Setting up a successful business is not an easy feat. It requires tiresome efforts and brilliant minds. The difficulties do not end there. In fact, running a successful business means that you now have even more responsibilities on your shoulders. Your employees are dependent on you and any decision that you take will not only affect you but your employees as well. Any good leader will evaluate every judgment call he makes with caution. This includes handling his venture’s finances.
Any business whether it is old or a start-up is made through proper financial records and management system. If the venture is suffering from an economic crisis, then it will be equally troublesome for both the business manager and employee. To save any organization from suffering through this turmoil, we have compiled a summary of financial management tips for small business managers.
1. Bad Planning can lead to failure:
Planning is the essence of achieving any goal that you have set for yourself. A bad strategy or having no financial management system at all means that you are bound to have a disaster. It is always best to plan by having quarterly or half-yearly business budgets. Follow the budgeting closely; this will result in you having a clear idea the expenditures that would come your way and the profit that your business will make.
2. Collaboration of Business and Personal Finances:
When you are running a business, you must keep it as separate from your personal life as possible. This also includes your personal finances. If you are running low on money personally, it could be tempting for you to delve into your business savings. But it could be disastrous for you.
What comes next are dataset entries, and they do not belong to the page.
-- ==== Sys2Proof/Laws/KeepsAlmanac.lean ====
section
/-!
SUPPORT. The functions of Machine/Almanac.lean keep what every command keeps.
-/

namespace Sys2Proof.Machine
open Sys2Proof

set_option linter.all false

theorem keeps_put {s0 : State} (s : State) (i j d v : Nat) (h0 : Keeps s0 s) : Keeps s0 (s.put i j d v) := by
  refine Keeps.updAlm h0 rfl rfl rfl rfl ?_
  intro h
  unfold State.put
  dsimp only
  split
  · exact mdel_wf h
  · exact mset_wf h

theorem keeps_bump {s0 : State} (s : State) (idx sub n : Nat) (h0 : Keeps s0 s) :
    Keeps s0 (State.bump s idx sub n) := by
  unfold State.bump
  repeat' first
    | with_reducible assumption | with_reducible apply keeps_put | split | dsimp only

theorem keeps_bump64 {s0 : State} (s : State) (idx sub n : Nat) (h0 : Keeps s0 s) :
    Keeps s0 (State.bump64 s idx sub n) := by
  unfold State.bump64
  repeat' first
    | with_reducible assumption | with_reducible apply keeps_put | split | dsimp only

theorem keeps_bumpCount {s0 : State} (s : State) (k n : Nat) (h0 : Keeps s0 s) : Keeps s0 (s.bumpCount k n) :=
  Keeps.upd h0 rfl rfl rfl rfl rfl

end Sys2Proof.Machine
end

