-- ==== Sys2Proof/Laws/KeepsOps.lean ====
section
/-!
SUPPORT. The functions of Machine/Ops.lean keep what every command keeps.
-/

namespace Sys2Proof.Machine
open Sys2Proof

set_option linter.all false

theorem keeps_emit {s0 : State} (s : State) (o : Output) (h0 : Keeps s0 s) : Keeps s0 (State.emit s o) := by
  unfold State.emit
  repeat' first
    | with_reducible assumption | fail_if_no_progress with_reducible apply Keeps.record | split | dsimp only

theorem keeps_tev {s0 : State} (s : State) (kind port sub : Nat) (bad : Bool) (data : BitVec 64) (h0 : Keeps s0 s) :
    Keeps s0 (State.tev s kind port sub bad data) := by
  unfold State.tev
  repeat' first
    | with_reducible assumption | with_reducible apply Keeps.ite
    | fail_if_no_progress with_reducible apply Keeps.record | split | dsimp only

theorem keeps_evt {s0 : State} (s : State) (code : BitVec 8) (ten : Ten) (arg : BitVec 32) (h0 : Keeps s0 s) :
    Keeps s0 (State.evt s code ten arg) := by
  unfold State.evt
  repeat' first
    | with_reducible assumption | fail_if_no_progress with_reducible apply Keeps.record | split | dsimp only

theorem keeps_irqEvent {s0 : State} (s : State) (arg : BitVec 32) (h0 : Keeps s0 s) :
    Keeps s0 (State.irqEvent s arg) := by
  unfold State.irqEvent
  repeat' first
    | with_reducible assumption | with_reducible apply keeps_evt | with_reducible apply Keeps.ite
    | fail_if_no_progress with_reducible apply Keeps.record | split | dsimp only

theorem keeps_irqSeen {s0 : State} (s : State) (cause : Nat) (h0 : Keeps s0 s) : Keeps s0 (State.irqSeen s cause) := by
  unfold State.irqSeen
  repeat' first
    | with_reducible assumption | fail_if_no_progress with_reducible apply Keeps.record | split | dsimp only

theorem keeps_irq {s0 : State} (s : State) (cause : Nat) (h0 : Keeps s0 s) : Keeps s0 (State.irq s cause) := by
  unfold State.irq
  repeat' first
    | with_reducible assumption | with_reducible apply keeps_irqEvent | with_reducible apply keeps_irqSeen
    | with_reducible apply keeps_put | with_reducible apply Keeps.ite
    | fail_if_no_progress with_reducible apply Keeps.record | split | dsimp only

theorem keeps_service {s0 : State} (s : State) (reason ukind unit sub detail : Nat) (h0 : Keeps s0 s) :
    Keeps s0 (s.service reason ukind unit sub detail) := by
  unfold State.service
  dsimp only
  split
  · exact Keeps.updSvc h0 rfl rfl rfl (mapIf_length _ _ _) rfl
  · split
    · exact keeps_bump _ _ _ _ h0
    · exact keeps_irq _ _ (keeps_evt _ _ _ _ (Keeps.updSvc h0 rfl rfl rfl (setAt_length _ _ _) rfl))

theorem keeps_setPort {s0 : State} (s : State) (q : Nat) (p : Port) (h0 : Keeps s0 s) : Keeps s0 (s.setPort q p) :=
  Keeps.updPorts h0 rfl rfl (setAt_length q p s.ports) rfl rfl

theorem keeps_modPort {s0 : State} (s : State) (q : Nat) (f : Port → Port) (h0 : Keeps s0 s) :
    Keeps s0 (State.modPort s q f) := by
  unfold State.modPort
  repeat' first
    | with_reducible assumption | with_reducible apply keeps_setPort | split | dsimp only

theorem keeps_modBundle {s0 : State} (s : State) (q b : Nat) (f : Bundle → Bundle) (h0 : Keeps s0 s) :
    Keeps s0 (State.modBundle s q b f) := by
  unfold State.modBundle
  repeat' first
    | with_reducible assumption | with_reducible apply keeps_modPort | split | dsimp only

theorem keeps_modLane {s0 : State} (s : State) (q l : Nat) (f : Lane → Lane) (h0 : Keeps s0 s) :
    Keeps s0 (State.modLane s q l f) := by
  unfold State.modLane
  repeat' first
    | with_reducible assumption | with_reducible apply keeps_modPort | split | dsimp only

theorem keeps_pbump {s0 : State} (s : State) (base q sub n : Nat) (h0 : Keeps s0 s) :
    Keeps s0 (State.pbump s base q sub n) := by
  unfold State.pbump
  repeat' first
    | with_reducible assumption | with_reducible apply keeps_bump | split | dsimp only

theorem keeps_pbump64 {s0 : State} (s : State) (base q sub n : Nat) (h0 : Keeps s0 s) :
    Keeps s0 (State.pbump64 s base q sub n) := by
  unfold State.pbump64
  repeat' first
    | with_reducible assumption | with_reducible apply keeps_bump64 | split | dsimp only

theorem keeps_onPort {s0 : State} (s : State) (q : Nat) (t : State) (h : Keeps s0 t) : KeepsO s0 (onPort s q t) :=
  KeepsO.ite (KeepsO.next h) (KeepsO.fault _)

theorem keeps_onBundle {s0 : State} (s : State) (q b : Nat) (t : State) (h : Keeps s0 t) :
    KeepsO s0 (onBundle s q b t) :=
  KeepsO.ite (KeepsO.next h) (KeepsO.fault _)

theorem keeps_onLane {s0 : State} (s : State) (q l : Nat) (t : State) (h : Keeps s0 t) : KeepsO s0 (onLane s q l t) :=
  KeepsO.ite (KeepsO.next h) (KeepsO.fault _)

theorem keeps_goto {s0 : State} (s : State) (q : Nat) (st : LinkState) (h0 : Keeps s0 s) :
    Keeps s0 (State.goto s q st) := by
  unfold State.goto
  repeat' first
    | with_reducible assumption | with_reducible apply keeps_evt | with_reducible apply keeps_modPort
    | with_reducible apply keeps_pbump | with_reducible apply keeps_put | with_reducible apply keeps_tev
    | with_reducible apply Keeps.ite | split | dsimp only

theorem keeps_countStatus {s0 : State} (s : State) (st : BitVec 8) (h0 : Keeps s0 s) :
    Keeps s0 (State.countStatus s st) := by
  unfold State.countStatus
  repeat' first
    | with_reducible assumption | with_reducible apply keeps_bumpCount | split | dsimp only

theorem keeps_toIfi {s0 : State} (s : State) (ch : EgCh) (t : Txn) (h0 : Keeps s0 s) :
    Keeps s0 (State.toIfi s ch t) := by
  unfold State.toIfi
  repeat' first
    | with_reducible assumption | fail_if_no_progress with_reducible apply Keeps.record | split | dsimp only

end Sys2Proof.Machine
end

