-- ==== Sys2Proof/Laws/KeepsLinkOps.lean ====
section
/-!
SUPPORT. The functions of Machine/LinkOps.lean keep what every command keeps.
-/

namespace Sys2Proof.Machine
open Sys2Proof

set_option linter.all false

theorem keeps_clearV {s0 : State} (s : State) (q : Nat) (h0 : Keeps s0 s) : Keeps s0 (s.clearV q) := by
  refine Keeps.updAlm (u := s.modPort q clearVFields) (keeps_modPort _ _ _ h0) rfl rfl rfl rfl ?_
  intro h
  exact foldl_mdel_wf (fun e : Nat × Nat => ekey e.1 e.2) _ h

theorem keeps_strike {s0 : State} (s : State) (q rank : Nat) (h0 : Keeps s0 s) : Keeps s0 (State.strike s q rank) := by
  unfold State.strike
  repeat' first
    | with_reducible assumption | with_reducible apply keeps_modPort | split | dsimp only

theorem keeps_sendCode {s0 : State} (s : State) (q : Nat) (bundle : Option Nat) (code arg : Nat) (h0 : Keeps s0 s) :
    Keeps s0 (State.sendCode s q bundle code arg) := by
  unfold State.sendCode
  repeat' first
    | with_reducible assumption | with_reducible apply keeps_modPort | with_reducible apply Keeps.ite | split
    | dsimp only

theorem keeps_sendTrain {s0 : State} (s : State) (q : Nat) (bs : List Nat) (m : BitVec 31) (h0 : Keeps s0 s) :
    Keeps s0 (State.sendTrain s q bs m) := by
  unfold State.sendTrain
  repeat' first
    | with_reducible assumption | with_reducible apply keeps_modBundle | with_reducible apply Keeps.foldl
    | with_reducible intro _ _ _ | with_reducible intro _ _ | with_reducible intro _ | split | dsimp only

theorem keeps_sendParam {s0 : State} (s : State) (q : Nat) (m : ParamMsg) (h0 : Keeps s0 s) :
    Keeps s0 (State.sendParam s q m) := by
  unfold State.sendParam
  repeat' first
    | with_reducible assumption | with_reducible apply keeps_emit | with_reducible apply keeps_modPort | split
    | dsimp only

theorem keeps_modPair {s0 : State} (s : State) (k : Nat) (f : Pair → Pair) (h0 : Keeps s0 s) :
    Keeps s0 (State.modPair s k f) := by
  unfold State.modPair
  repeat' first
    | with_reducible assumption | fail_if_no_progress with_reducible apply Keeps.record | split | dsimp only

theorem keeps_setRole {s0 : State} (s : State) (k q : Nat) (r : Role) (h0 : Keeps s0 s) :
    Keeps s0 (setRole s k q r) := by
  unfold setRole
  repeat' first
    | with_reducible assumption | with_reducible apply keeps_modPair | split | dsimp only

theorem keeps_leavePair {s0 : State} (s : State) (q : Nat) (h0 : Keeps s0 s) : Keeps s0 (leavePair s q) := by
  unfold leavePair
  repeat' first
    | with_reducible assumption | with_reducible apply keeps_bump | with_reducible apply keeps_modPair
    | with_reducible apply keeps_setRole | with_reducible apply Keeps.ite | split | dsimp only

theorem keeps_stopWith {s0 : State} (f : Port → Port) (s : State) (q : Nat) (h0 : Keeps s0 s) :
    Keeps s0 (stopWith f s q) := by
  unfold stopWith
  repeat' first
    | with_reducible assumption | with_reducible apply keeps_modPort | with_reducible apply Keeps.ite | split
    | dsimp only

theorem keeps_stopLink {s0 : State} (s : State) (q : Nat) (h0 : Keeps s0 s) : Keeps s0 (stopLink s q) := by
  unfold stopLink
  repeat' first
    | with_reducible assumption | with_reducible apply keeps_stopWith | split | dsimp only

theorem keeps_haltLink {s0 : State} (s : State) (q : Nat) (h0 : Keeps s0 s) : Keeps s0 (haltLink s q) := by
  unfold haltLink
  repeat' first
    | with_reducible assumption | with_reducible apply keeps_stopWith | split | dsimp only

theorem keeps_startCore {s0 : State} (s : State) (h0 : Keeps s0 s) : Keeps s0 (startCore s) := by
  unfold startCore
  repeat' first
    | with_reducible assumption | with_reducible apply Keeps.ite
    | fail_if_no_progress with_reducible apply Keeps.record | split | dsimp only

theorem keeps_startWake {s0 : State} (own : Bool) (s : State) (q : Nat) (h0 : Keeps s0 s) :
    Keeps s0 (startWake own s q) := by
  unfold startWake
  repeat' first
    | with_reducible assumption | with_reducible apply keeps_bump | with_reducible apply keeps_modPort
    | with_reducible apply keeps_startCore | with_reducible apply Keeps.ite | split | dsimp only

theorem keeps_wakePort {s0 : State} (s : State) (q : Nat) (h0 : Keeps s0 s) : Keeps s0 (wakePort s q) := by
  unfold wakePort
  repeat' first
    | with_reducible assumption | with_reducible apply keeps_startWake | split | dsimp only

theorem keeps_answerWake {s0 : State} (s : State) (q : Nat) (h0 : Keeps s0 s) : Keeps s0 (answerWake s q) := by
  unfold answerWake
  repeat' first
    | with_reducible assumption | with_reducible apply keeps_startWake | split | dsimp only

theorem keeps_enterFault {s0 : State} (s : State) (q : Nat) (h0 : Keeps s0 s) : Keeps s0 (enterFault s q) := by
  unfold enterFault
  repeat' first
    | with_reducible assumption | with_reducible apply keeps_goto | with_reducible apply keeps_irq
    | with_reducible apply keeps_modPort | with_reducible apply keeps_service | with_reducible apply keeps_haltLink
    | split | dsimp only

theorem keeps_enterDetect {s0 : State} (s : State) (q : Nat) (h0 : Keeps s0 s) : Keeps s0 (enterDetect s q) := by
  unfold enterDetect
  repeat' first
    | with_reducible assumption | with_reducible apply keeps_goto | with_reducible apply keeps_modPort
    | with_reducible apply keeps_stopLink | split | dsimp only

theorem keeps_sendStart {s0 : State} (s : State) (q : Nat) (h0 : Keeps s0 s) : Keeps s0 (sendStart s q) := by
  unfold sendStart
  repeat' first
    | with_reducible assumption | with_reducible apply keeps_sendTrain | split | dsimp only

theorem keeps_beginAttempt {s0 : State} (s : State) (q : Nat) (fast : Bool) (h0 : Keeps s0 s) :
    Keeps s0 (beginAttempt s q fast) := by
  unfold beginAttempt
  repeat' first
    | with_reducible assumption | with_reducible apply keeps_bump | with_reducible apply keeps_goto
    | with_reducible apply keeps_modPort | with_reducible apply keeps_enterFault
    | with_reducible apply keeps_sendStart | with_reducible apply keeps_stopLink | with_reducible apply Keeps.ite
    | split | dsimp only

theorem keeps_unitLeaves {s0 : State} (s : State) (q : Nat) (h0 : Keeps s0 s) : Keeps s0 (unitLeaves s q) := by
  unfold unitLeaves
  repeat' first
    | with_reducible assumption | with_reducible apply keeps_clearV | with_reducible apply keeps_beginAttempt
    | with_reducible apply keeps_enterDetect | with_reducible apply keeps_leavePair | with_reducible apply Keeps.ite
    | split | dsimp only

theorem keeps_sendRequest {s0 : State} (s : State) (q : Nat) (full : Bool) (h0 : Keeps s0 s) :
    Keeps s0 (sendRequest s q full) := by
  unfold sendRequest
  repeat' first
    | with_reducible assumption | with_reducible apply keeps_sendCode | split | dsimp only

theorem keeps_linkFull {s0 : State} (s : State) (q cause : Nat) (own fullOnly : Bool) (h0 : Keeps s0 s) :
    Keeps s0 (linkFull s q cause own fullOnly) := by
  unfold linkFull
  repeat' first
    | with_reducible assumption | with_reducible apply keeps_clearV | with_reducible apply keeps_pbump
    | with_reducible apply keeps_put | with_reducible apply keeps_beginAttempt
    | with_reducible apply keeps_enterDetect | with_reducible apply keeps_leavePair
    | with_reducible apply keeps_sendRequest | with_reducible apply Keeps.ite | split | dsimp only

theorem keeps_dropRetrain {s0 : State} (s : State) (q : Nat) (h0 : Keeps s0 s) : Keeps s0 (dropRetrain s q) := by
  unfold dropRetrain
  repeat' first
    | with_reducible assumption | with_reducible apply keeps_modPort | with_reducible apply Keeps.ite | split
    | dsimp only

theorem keeps_requestFull {s0 : State} (s : State) (q cause : Nat) (own : Bool) (h0 : Keeps s0 s) :
    Keeps s0 (requestFull s q cause own) := by
  unfold requestFull
  repeat' first
    | with_reducible assumption | with_reducible apply keeps_strike | with_reducible apply keeps_dropRetrain
    | with_reducible apply keeps_linkFull | with_reducible apply Keeps.ite | split | dsimp only

theorem keeps_beginRetrain {s0 : State} (s : State) (q : Nat) (own : Bool) (h0 : Keeps s0 s) :
    Keeps s0 (beginRetrain s q own) := by
  unfold beginRetrain
  repeat' first
    | with_reducible assumption | with_reducible apply keeps_clearV | with_reducible apply keeps_goto
    | with_reducible apply keeps_modPort | with_reducible apply keeps_enterFault
    | with_reducible apply keeps_leavePair | with_reducible apply keeps_sendRequest
    | with_reducible apply keeps_sendStart | with_reducible apply keeps_stopLink | with_reducible apply Keeps.ite
    | split | dsimp only

theorem keeps_requestRetrain {s0 : State} (s : State) (q : Nat) (own : Bool) (h0 : Keeps s0 s) :
    Keeps s0 (requestRetrain s q own) := by
  unfold requestRetrain
  repeat' first
    | with_reducible assumption | with_reducible apply keeps_pbump | with_reducible apply keeps_strike
    | with_reducible apply keeps_beginRetrain | with_reducible apply keeps_unitLeaves
    | with_reducible apply Keeps.ite | split | dsimp only

theorem keeps_retrainFails {s0 : State} (s : State) (q : Nat) (h0 : Keeps s0 s) : Keeps s0 (retrainFails s q) := by
  unfold retrainFails
  repeat' first
    | with_reducible assumption | with_reducible apply keeps_goto | with_reducible apply keeps_modPort
    | with_reducible apply keeps_enterFault | with_reducible apply keeps_sendStart | with_reducible apply Keeps.ite
    | split | dsimp only

theorem keeps_attemptFails {s0 : State} (s : State) (q reason : Nat) (h0 : Keeps s0 s) :
    Keeps s0 (attemptFails s q reason) := by
  unfold attemptFails
  repeat' first
    | with_reducible assumption | with_reducible apply keeps_put | with_reducible apply keeps_strike
    | with_reducible apply keeps_beginAttempt | with_reducible apply keeps_retrainFails
    | with_reducible apply Keeps.ite | split | dsimp only

theorem keeps_partnerLost {s0 : State} (s : State) (q : Nat) (h0 : Keeps s0 s) : Keeps s0 (partnerLost s q) := by
  unfold partnerLost
  repeat' first
    | with_reducible assumption | with_reducible apply keeps_goto | with_reducible apply keeps_modPort
    | with_reducible apply keeps_strike | with_reducible apply keeps_leavePair | with_reducible apply keeps_stopLink
    | with_reducible apply keeps_unitLeaves | with_reducible apply Keeps.ite | split | dsimp only

theorem keeps_enterOff {s0 : State} (s : State) (q : Nat) (h0 : Keeps s0 s) : Keeps s0 (enterOff s q) := by
  unfold enterOff
  repeat' first
    | with_reducible assumption | with_reducible apply keeps_clearV | with_reducible apply keeps_goto
    | with_reducible apply keeps_modPort | with_reducible apply keeps_haltLink | with_reducible apply keeps_leavePair
    | split | dsimp only

theorem keeps_leaveOff {s0 : State} (s : State) (q : Nat) (h0 : Keeps s0 s) : Keeps s0 (leaveOff s q) := by
  unfold leaveOff
  repeat' first
    | with_reducible assumption | with_reducible apply keeps_enterDetect | with_reducible apply Keeps.ite | split
    | dsimp only

theorem keeps_acceptResetHello {s0 : State} (s : State) (q : Nat) (h0 : Keeps s0 s) :
    Keeps s0 (acceptResetHello s q) := by
  unfold acceptResetHello
  repeat' first
    | with_reducible assumption | with_reducible apply keeps_modPort | with_reducible apply keeps_pbump
    | with_reducible apply keeps_strike | with_reducible apply keeps_enterDetect
    | with_reducible apply keeps_linkFull | with_reducible apply Keeps.ite | split | dsimp only

theorem keeps_acceptHoldHello {s0 : State} (s : State) (q : Nat) (h0 : Keeps s0 s) :
    Keeps s0 (acceptHoldHello s q) := by
  unfold acceptHoldHello
  repeat' first
    | with_reducible assumption | with_reducible apply keeps_linkFull | with_reducible apply Keeps.ite | split
    | dsimp only

end Sys2Proof.Machine
end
You could say that you would put that money back in your business, once you have fulfilled your requirements. Such move could upset the whole budget for the finances related to your venture. If the business runs out of cash, it will a negative impact on everyone including the customers, suppliers and employees.
The situation could also be the complete opposite. You might want to further invest your capital in your business when you are running low on finances. It is advised that you refrain from it. You have your family to support with that money and if you spend all your life savings funding ventures, it is could affect them too.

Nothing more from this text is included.